* RECORDS TO USE
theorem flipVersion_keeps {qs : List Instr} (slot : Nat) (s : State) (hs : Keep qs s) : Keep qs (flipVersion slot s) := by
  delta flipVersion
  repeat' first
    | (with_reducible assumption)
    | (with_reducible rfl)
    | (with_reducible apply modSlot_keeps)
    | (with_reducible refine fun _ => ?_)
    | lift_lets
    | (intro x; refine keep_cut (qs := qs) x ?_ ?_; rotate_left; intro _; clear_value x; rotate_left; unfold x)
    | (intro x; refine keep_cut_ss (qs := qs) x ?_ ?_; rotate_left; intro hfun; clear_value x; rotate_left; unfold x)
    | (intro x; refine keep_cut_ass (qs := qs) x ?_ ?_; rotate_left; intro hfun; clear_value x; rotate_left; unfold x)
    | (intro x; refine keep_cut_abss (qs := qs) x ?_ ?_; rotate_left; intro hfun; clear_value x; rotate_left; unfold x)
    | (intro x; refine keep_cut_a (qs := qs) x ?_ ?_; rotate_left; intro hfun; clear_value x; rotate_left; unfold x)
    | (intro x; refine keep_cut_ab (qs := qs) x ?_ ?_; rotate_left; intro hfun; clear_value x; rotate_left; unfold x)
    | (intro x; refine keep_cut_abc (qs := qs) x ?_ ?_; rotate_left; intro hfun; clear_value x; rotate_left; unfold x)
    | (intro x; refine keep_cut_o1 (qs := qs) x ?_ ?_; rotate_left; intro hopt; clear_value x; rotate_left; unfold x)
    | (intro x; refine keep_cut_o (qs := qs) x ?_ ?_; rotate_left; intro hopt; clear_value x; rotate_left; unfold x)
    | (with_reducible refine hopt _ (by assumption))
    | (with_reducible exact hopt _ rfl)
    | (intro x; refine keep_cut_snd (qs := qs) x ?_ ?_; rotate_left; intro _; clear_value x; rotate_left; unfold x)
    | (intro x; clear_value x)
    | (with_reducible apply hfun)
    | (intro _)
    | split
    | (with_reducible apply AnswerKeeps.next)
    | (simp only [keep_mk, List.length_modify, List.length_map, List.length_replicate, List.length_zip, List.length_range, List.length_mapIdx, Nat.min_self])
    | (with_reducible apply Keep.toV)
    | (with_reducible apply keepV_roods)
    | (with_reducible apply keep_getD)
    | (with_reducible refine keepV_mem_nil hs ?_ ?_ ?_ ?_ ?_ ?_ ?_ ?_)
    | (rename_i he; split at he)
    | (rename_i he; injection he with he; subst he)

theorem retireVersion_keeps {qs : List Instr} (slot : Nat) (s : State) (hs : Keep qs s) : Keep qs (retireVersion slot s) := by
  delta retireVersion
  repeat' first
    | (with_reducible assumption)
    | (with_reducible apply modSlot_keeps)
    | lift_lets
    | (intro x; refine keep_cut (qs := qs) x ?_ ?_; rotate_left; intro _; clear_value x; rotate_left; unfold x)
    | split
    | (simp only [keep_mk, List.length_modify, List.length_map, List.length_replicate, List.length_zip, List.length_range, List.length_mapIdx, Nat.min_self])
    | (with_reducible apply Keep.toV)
--
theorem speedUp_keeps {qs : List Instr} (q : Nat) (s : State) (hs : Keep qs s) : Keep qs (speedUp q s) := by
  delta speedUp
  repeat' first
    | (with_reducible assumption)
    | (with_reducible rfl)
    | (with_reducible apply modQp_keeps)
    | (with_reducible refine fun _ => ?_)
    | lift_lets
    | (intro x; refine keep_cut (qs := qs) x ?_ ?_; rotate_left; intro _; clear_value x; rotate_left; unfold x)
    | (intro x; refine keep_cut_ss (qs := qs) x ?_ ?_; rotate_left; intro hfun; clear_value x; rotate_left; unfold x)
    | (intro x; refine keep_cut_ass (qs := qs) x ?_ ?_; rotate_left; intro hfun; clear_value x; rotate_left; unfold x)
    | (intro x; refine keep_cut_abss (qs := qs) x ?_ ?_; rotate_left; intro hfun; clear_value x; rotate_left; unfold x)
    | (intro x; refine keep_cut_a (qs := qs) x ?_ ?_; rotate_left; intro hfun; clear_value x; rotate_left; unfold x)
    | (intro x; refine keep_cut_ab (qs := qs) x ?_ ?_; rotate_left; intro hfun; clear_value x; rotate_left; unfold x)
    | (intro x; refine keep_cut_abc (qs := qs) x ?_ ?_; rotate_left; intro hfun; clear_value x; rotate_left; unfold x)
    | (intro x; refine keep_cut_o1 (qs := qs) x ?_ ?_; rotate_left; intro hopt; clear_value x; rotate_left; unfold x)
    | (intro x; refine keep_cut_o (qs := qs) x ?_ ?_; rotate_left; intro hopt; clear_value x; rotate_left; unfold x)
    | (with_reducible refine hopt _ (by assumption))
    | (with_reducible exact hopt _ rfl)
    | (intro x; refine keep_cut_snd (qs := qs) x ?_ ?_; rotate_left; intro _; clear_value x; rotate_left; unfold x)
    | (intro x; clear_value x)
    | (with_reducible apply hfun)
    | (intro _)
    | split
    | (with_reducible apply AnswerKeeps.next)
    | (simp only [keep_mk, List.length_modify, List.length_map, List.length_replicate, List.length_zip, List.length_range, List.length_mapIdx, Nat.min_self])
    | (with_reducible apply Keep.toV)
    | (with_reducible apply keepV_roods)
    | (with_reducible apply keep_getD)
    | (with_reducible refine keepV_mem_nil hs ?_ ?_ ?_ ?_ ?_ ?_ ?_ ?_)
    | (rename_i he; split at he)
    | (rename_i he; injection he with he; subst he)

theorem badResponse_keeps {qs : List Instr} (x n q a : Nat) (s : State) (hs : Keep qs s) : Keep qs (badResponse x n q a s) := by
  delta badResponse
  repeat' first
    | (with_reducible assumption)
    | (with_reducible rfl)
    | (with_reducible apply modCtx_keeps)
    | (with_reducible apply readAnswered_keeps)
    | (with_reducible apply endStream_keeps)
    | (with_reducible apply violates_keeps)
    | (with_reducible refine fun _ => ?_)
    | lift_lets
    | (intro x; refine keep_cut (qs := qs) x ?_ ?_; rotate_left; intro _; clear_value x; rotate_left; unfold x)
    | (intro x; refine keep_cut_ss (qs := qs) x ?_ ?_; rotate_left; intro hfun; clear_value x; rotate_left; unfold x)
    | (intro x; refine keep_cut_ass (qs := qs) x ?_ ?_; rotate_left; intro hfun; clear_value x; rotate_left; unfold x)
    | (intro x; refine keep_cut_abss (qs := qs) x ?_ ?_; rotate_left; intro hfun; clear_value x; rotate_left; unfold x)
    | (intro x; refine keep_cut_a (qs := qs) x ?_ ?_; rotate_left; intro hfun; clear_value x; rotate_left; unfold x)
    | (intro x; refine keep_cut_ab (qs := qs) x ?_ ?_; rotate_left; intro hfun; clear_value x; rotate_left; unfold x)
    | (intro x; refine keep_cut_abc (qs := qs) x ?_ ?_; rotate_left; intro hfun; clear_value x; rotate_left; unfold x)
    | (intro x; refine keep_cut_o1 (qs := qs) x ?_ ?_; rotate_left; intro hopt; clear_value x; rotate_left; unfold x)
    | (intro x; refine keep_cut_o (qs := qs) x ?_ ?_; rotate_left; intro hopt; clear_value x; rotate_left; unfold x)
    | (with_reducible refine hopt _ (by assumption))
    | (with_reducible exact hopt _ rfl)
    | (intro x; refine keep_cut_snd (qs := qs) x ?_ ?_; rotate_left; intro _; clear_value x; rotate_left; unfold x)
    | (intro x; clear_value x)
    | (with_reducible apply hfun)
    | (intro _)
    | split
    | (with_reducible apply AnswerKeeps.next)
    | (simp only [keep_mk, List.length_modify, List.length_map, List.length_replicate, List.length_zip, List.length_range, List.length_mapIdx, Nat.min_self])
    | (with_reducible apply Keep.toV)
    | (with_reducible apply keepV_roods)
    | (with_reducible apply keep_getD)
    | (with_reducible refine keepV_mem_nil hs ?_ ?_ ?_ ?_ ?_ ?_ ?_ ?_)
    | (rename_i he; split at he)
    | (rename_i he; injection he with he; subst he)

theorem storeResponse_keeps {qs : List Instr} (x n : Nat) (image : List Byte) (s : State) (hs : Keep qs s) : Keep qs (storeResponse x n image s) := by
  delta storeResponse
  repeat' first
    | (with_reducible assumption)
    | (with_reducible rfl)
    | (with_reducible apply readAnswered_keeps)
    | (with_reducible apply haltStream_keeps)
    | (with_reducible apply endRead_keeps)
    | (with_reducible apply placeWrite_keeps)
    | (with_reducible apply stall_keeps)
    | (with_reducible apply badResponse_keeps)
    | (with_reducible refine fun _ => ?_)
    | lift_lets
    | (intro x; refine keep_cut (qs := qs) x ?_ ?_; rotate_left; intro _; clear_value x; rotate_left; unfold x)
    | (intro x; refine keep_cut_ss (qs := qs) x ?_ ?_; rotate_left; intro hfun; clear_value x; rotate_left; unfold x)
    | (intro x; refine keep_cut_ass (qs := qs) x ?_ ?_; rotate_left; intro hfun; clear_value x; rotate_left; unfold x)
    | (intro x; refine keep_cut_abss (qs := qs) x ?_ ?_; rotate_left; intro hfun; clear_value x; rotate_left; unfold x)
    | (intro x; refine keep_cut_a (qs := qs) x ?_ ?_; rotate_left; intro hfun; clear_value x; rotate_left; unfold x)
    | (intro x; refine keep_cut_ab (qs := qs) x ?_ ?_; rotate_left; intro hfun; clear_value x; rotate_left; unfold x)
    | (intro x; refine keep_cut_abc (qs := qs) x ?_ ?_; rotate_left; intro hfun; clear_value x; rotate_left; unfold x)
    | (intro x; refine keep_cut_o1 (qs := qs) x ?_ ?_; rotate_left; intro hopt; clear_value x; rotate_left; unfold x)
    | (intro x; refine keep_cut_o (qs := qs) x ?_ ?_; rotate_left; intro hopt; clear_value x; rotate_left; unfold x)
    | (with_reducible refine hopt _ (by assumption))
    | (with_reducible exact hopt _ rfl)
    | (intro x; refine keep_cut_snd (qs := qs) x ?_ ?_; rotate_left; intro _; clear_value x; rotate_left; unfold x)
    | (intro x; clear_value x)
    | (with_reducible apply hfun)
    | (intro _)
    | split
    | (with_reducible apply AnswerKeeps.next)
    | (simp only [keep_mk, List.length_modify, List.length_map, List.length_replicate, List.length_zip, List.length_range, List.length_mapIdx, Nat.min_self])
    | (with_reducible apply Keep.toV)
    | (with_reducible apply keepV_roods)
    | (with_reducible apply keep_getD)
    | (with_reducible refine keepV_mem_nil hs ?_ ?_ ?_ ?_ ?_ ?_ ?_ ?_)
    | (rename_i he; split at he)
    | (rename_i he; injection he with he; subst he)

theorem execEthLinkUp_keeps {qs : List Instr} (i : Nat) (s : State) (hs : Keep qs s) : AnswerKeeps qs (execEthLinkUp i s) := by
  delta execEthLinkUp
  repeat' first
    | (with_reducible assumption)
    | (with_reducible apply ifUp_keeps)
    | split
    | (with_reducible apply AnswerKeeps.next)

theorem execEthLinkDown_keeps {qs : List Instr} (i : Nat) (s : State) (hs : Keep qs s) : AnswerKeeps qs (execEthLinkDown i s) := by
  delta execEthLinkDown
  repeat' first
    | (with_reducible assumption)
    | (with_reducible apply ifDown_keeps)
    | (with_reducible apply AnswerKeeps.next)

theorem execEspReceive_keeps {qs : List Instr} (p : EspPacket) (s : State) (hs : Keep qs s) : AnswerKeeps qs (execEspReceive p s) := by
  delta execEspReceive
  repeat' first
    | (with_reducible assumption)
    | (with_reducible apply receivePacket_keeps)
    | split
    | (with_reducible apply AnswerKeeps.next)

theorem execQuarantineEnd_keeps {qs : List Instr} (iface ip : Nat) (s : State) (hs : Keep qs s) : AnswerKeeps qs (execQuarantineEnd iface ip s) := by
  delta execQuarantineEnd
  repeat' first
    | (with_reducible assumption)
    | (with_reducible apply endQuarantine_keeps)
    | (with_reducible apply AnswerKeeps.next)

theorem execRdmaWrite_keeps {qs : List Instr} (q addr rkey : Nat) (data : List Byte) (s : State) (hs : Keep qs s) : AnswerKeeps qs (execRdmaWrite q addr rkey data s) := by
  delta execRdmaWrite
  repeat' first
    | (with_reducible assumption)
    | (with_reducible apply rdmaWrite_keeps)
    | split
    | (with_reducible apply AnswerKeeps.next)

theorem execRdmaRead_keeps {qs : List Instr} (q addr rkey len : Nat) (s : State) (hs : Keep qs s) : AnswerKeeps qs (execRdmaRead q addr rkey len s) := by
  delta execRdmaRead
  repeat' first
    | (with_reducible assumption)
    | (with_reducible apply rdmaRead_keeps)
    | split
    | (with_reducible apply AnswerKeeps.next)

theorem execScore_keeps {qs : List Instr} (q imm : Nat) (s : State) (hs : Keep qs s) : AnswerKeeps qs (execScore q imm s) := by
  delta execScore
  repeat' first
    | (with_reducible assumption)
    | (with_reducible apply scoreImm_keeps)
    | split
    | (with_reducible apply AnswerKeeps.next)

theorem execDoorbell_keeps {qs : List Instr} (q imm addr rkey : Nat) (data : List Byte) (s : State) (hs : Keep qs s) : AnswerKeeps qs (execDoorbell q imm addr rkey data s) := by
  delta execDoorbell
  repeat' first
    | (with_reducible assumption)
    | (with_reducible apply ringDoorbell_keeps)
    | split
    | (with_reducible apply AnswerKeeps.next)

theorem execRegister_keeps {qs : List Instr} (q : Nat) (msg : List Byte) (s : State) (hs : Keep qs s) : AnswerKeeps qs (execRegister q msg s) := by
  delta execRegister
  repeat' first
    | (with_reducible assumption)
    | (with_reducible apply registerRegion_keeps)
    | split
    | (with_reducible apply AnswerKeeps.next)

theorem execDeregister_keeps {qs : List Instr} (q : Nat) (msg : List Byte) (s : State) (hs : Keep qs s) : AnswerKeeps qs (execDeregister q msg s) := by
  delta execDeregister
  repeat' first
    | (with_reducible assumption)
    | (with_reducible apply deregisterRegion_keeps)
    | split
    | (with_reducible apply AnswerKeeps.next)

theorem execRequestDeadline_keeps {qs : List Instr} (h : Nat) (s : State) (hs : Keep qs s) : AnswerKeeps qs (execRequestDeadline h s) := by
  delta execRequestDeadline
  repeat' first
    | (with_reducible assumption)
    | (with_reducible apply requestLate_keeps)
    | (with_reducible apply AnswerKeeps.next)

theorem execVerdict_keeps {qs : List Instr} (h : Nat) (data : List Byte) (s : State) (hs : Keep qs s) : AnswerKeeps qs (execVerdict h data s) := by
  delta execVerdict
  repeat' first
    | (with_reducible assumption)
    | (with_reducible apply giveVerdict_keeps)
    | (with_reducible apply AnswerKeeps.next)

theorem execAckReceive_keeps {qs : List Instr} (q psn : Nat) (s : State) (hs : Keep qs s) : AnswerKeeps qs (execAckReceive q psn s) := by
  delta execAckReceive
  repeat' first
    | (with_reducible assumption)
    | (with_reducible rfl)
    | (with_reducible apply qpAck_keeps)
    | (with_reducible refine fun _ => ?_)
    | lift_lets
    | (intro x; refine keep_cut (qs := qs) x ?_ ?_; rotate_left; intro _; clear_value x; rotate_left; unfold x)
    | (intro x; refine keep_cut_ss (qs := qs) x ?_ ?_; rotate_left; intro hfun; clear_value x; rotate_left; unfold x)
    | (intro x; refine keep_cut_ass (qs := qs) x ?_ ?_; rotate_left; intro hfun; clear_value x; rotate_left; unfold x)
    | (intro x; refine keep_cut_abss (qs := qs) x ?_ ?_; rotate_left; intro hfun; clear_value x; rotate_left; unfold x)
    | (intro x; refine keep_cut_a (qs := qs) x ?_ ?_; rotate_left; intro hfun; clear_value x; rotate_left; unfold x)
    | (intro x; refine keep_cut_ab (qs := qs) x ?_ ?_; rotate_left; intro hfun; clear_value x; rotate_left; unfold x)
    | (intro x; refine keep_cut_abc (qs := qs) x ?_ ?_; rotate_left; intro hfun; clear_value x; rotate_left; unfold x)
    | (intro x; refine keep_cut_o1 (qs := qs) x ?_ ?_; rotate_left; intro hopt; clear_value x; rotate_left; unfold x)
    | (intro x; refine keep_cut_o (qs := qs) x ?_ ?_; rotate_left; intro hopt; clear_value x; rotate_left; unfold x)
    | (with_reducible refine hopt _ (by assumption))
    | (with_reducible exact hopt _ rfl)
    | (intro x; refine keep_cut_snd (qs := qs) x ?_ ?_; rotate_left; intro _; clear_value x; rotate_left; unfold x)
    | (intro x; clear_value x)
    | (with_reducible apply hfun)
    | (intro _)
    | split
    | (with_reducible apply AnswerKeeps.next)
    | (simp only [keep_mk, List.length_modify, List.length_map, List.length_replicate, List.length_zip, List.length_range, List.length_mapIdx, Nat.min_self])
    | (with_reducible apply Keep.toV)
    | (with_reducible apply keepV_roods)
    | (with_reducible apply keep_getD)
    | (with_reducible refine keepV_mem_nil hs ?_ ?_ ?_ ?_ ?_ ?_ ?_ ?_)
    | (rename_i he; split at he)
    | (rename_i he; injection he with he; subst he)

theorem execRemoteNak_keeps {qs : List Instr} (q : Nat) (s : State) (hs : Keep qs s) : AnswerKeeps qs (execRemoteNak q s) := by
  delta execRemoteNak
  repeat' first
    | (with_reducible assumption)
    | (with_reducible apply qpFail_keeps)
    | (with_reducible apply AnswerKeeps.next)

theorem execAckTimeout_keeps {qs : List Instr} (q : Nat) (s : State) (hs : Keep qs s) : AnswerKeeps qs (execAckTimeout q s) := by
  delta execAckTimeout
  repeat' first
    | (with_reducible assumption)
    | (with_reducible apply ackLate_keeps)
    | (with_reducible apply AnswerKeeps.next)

* PROBLEM
The lines to return are those in the records above that hold the word "execDoorbell".

* RESPONSE TO THIS EXERCISE
theorem execDoorbell_keeps {qs : List Instr} (q imm addr rkey : Nat) (data : List Byte) (s : State) (hs : Keep qs s) : AnswerKeeps qs (execDoorbell q imm addr rkey data s) := by
  delta execDoorbell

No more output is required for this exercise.